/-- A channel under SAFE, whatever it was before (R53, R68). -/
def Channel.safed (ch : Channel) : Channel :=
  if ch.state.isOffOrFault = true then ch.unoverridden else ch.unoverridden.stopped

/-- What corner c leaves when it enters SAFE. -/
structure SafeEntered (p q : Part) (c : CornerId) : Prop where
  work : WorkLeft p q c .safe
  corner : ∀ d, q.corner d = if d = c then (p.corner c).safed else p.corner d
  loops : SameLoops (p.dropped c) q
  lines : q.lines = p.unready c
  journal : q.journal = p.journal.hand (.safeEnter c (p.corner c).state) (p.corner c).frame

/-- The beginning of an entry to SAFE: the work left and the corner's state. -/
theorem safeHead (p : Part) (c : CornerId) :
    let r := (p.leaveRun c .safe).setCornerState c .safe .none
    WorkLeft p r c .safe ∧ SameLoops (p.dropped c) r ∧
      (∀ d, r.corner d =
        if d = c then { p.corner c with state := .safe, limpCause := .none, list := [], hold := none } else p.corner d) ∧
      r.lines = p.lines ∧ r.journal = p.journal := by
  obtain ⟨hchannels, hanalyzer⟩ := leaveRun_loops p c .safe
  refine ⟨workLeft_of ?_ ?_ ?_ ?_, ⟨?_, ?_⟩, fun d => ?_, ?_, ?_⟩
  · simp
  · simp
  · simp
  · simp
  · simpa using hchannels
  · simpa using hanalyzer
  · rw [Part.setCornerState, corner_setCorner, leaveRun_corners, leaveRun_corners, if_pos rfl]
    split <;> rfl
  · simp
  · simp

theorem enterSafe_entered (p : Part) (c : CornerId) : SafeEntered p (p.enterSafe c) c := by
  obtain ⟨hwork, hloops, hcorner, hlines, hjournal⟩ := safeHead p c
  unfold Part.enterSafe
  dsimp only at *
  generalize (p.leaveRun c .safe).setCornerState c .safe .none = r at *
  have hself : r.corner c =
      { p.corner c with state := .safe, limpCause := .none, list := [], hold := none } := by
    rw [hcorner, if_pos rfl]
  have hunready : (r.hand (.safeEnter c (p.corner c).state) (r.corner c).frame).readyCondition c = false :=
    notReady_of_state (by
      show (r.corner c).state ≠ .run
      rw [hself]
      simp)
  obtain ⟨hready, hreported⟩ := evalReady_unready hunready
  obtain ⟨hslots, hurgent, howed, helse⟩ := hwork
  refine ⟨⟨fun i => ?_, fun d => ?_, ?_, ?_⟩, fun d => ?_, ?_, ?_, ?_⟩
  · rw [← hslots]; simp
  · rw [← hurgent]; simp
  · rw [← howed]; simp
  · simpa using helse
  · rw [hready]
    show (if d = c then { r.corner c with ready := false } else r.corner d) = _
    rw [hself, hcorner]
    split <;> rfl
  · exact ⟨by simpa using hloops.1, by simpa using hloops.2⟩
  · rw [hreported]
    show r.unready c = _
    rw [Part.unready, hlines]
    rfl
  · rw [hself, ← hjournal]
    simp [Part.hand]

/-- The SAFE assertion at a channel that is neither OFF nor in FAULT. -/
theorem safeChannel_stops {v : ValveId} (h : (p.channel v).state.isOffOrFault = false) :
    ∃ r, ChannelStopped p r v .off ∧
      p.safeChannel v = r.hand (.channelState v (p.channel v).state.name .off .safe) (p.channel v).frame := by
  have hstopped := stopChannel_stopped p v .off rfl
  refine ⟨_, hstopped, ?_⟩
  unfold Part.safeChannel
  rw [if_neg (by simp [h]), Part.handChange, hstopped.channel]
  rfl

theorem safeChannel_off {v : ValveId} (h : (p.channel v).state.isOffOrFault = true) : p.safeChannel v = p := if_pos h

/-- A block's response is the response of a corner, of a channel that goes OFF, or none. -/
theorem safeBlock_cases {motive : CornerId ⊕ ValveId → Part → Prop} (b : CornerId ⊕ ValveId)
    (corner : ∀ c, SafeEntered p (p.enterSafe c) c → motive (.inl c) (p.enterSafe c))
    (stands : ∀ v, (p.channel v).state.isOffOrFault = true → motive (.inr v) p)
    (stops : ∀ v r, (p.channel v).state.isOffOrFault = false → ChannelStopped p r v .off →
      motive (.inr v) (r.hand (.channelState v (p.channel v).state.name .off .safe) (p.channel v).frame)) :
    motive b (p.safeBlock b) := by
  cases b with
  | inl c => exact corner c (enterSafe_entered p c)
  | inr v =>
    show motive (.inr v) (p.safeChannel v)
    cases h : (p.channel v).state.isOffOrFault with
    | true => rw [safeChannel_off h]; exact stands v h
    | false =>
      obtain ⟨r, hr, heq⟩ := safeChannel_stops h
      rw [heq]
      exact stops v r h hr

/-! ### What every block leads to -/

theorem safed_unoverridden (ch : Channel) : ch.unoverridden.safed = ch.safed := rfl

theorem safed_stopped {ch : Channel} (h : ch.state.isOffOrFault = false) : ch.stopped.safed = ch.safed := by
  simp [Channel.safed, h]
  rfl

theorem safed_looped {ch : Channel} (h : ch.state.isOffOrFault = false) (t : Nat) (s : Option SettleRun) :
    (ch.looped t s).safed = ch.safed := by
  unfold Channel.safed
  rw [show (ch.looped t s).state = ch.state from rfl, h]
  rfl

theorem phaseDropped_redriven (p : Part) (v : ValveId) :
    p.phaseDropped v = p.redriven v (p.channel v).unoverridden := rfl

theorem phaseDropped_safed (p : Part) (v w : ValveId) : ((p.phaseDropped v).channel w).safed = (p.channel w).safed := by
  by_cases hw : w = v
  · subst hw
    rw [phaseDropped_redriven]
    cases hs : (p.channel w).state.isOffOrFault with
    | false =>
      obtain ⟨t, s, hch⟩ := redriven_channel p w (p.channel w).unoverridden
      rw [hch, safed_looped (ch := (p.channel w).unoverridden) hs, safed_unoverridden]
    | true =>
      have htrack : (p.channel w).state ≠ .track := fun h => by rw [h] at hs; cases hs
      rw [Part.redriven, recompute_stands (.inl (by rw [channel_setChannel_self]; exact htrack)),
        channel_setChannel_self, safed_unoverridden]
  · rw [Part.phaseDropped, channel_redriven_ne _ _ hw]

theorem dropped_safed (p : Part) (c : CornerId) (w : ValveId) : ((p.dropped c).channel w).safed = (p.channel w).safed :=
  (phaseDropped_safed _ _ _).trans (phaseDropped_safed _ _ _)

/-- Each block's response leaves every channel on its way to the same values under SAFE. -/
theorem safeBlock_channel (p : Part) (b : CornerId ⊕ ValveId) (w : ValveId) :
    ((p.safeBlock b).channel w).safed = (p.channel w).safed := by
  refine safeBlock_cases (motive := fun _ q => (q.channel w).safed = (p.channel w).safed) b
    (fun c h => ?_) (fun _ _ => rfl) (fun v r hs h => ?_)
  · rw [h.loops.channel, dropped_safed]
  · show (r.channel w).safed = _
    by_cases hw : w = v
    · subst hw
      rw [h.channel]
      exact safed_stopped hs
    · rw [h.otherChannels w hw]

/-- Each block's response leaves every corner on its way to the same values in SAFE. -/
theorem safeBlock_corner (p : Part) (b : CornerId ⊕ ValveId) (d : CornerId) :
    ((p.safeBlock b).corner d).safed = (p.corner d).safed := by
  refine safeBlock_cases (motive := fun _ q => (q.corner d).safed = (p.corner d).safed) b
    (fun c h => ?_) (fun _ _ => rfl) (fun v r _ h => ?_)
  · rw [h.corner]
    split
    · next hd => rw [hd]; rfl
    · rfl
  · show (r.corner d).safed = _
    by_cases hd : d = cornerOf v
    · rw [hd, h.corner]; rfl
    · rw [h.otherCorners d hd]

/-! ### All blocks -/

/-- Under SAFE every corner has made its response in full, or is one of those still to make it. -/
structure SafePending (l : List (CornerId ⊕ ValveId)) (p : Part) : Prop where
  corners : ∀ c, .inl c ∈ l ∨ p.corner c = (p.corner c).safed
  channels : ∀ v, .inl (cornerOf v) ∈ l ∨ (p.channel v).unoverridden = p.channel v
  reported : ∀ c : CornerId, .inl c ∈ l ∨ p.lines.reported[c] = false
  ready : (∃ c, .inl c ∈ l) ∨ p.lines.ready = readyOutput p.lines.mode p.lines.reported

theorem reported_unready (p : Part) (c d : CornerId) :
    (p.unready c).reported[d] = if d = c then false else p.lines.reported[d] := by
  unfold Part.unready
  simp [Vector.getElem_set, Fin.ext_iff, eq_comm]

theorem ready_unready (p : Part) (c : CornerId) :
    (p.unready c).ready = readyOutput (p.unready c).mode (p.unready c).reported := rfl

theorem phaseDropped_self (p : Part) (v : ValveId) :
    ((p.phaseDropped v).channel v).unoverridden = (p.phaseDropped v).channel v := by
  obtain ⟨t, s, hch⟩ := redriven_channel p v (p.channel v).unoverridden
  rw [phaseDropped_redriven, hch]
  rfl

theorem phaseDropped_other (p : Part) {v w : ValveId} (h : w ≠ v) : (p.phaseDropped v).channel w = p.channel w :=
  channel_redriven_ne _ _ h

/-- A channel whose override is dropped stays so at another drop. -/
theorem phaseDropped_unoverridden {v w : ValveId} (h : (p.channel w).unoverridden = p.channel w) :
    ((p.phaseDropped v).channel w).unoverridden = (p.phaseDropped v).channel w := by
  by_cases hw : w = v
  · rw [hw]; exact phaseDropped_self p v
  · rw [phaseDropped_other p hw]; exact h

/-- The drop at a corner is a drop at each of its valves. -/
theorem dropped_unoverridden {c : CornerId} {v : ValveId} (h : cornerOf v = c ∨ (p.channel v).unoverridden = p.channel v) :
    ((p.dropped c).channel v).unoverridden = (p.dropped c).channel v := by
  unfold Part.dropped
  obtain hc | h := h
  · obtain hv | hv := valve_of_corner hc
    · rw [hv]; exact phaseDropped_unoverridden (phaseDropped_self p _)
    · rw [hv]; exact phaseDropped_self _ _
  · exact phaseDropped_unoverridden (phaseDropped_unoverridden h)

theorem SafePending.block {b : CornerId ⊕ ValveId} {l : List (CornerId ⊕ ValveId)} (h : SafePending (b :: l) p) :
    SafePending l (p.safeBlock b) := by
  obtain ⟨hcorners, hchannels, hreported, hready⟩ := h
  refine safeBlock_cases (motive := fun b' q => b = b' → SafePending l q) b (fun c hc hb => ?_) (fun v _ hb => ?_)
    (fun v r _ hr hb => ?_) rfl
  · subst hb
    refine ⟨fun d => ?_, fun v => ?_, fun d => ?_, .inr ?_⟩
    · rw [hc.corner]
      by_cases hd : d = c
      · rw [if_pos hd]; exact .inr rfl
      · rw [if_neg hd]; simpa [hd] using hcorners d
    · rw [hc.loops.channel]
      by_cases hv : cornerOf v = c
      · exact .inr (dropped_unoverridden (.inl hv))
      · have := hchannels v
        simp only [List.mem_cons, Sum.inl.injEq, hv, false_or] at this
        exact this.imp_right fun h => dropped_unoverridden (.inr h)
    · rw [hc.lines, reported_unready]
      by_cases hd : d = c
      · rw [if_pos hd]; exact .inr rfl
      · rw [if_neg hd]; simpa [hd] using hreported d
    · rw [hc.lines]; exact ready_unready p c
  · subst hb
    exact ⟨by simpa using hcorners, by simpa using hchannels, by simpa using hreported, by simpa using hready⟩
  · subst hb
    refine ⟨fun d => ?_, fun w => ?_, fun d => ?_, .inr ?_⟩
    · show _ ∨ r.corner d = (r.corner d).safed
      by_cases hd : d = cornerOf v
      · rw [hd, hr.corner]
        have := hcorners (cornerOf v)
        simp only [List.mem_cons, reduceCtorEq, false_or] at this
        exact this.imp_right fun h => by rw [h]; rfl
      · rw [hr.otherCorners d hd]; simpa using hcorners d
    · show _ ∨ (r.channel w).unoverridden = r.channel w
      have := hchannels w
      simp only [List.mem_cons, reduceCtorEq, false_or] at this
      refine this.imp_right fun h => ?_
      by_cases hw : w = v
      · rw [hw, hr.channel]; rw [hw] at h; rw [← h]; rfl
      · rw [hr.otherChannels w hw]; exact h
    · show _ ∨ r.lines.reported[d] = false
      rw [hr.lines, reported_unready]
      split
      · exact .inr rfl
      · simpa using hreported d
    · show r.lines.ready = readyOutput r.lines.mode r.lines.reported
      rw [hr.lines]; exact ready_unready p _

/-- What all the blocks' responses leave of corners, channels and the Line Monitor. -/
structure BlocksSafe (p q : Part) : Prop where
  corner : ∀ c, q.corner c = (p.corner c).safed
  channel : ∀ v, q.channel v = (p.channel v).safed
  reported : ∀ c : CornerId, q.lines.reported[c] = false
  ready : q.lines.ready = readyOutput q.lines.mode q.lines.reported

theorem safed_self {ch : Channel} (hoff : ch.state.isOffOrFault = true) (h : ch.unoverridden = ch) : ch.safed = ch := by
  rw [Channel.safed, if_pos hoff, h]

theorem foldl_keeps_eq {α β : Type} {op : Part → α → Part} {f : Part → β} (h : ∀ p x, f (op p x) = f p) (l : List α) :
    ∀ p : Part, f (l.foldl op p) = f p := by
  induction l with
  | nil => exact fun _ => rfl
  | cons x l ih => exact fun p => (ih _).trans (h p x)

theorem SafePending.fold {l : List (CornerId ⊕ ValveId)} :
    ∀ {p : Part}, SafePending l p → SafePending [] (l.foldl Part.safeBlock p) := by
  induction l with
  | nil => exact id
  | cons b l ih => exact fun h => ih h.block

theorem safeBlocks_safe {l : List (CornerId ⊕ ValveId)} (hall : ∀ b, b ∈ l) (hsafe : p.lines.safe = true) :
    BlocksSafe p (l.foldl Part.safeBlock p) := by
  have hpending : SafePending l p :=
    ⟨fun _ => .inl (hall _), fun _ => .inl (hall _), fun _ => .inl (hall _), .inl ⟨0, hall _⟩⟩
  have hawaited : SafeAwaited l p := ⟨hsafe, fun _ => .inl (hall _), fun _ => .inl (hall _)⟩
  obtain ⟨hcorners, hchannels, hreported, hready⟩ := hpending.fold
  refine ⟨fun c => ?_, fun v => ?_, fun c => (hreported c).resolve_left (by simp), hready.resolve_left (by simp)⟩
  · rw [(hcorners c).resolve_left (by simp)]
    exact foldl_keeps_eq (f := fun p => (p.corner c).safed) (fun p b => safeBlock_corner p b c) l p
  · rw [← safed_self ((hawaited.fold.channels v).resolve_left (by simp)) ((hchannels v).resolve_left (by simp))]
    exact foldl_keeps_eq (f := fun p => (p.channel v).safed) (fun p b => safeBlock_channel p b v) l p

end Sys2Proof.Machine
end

» Task prompt: Could you find every line in the records above that contains the word "hlines" and copy it?

» Response to the exercise:
  obtain ⟨hwork, hloops, hcorner, hlines, hjournal⟩ := safeHead p c
    rw [Part.unready, hlines]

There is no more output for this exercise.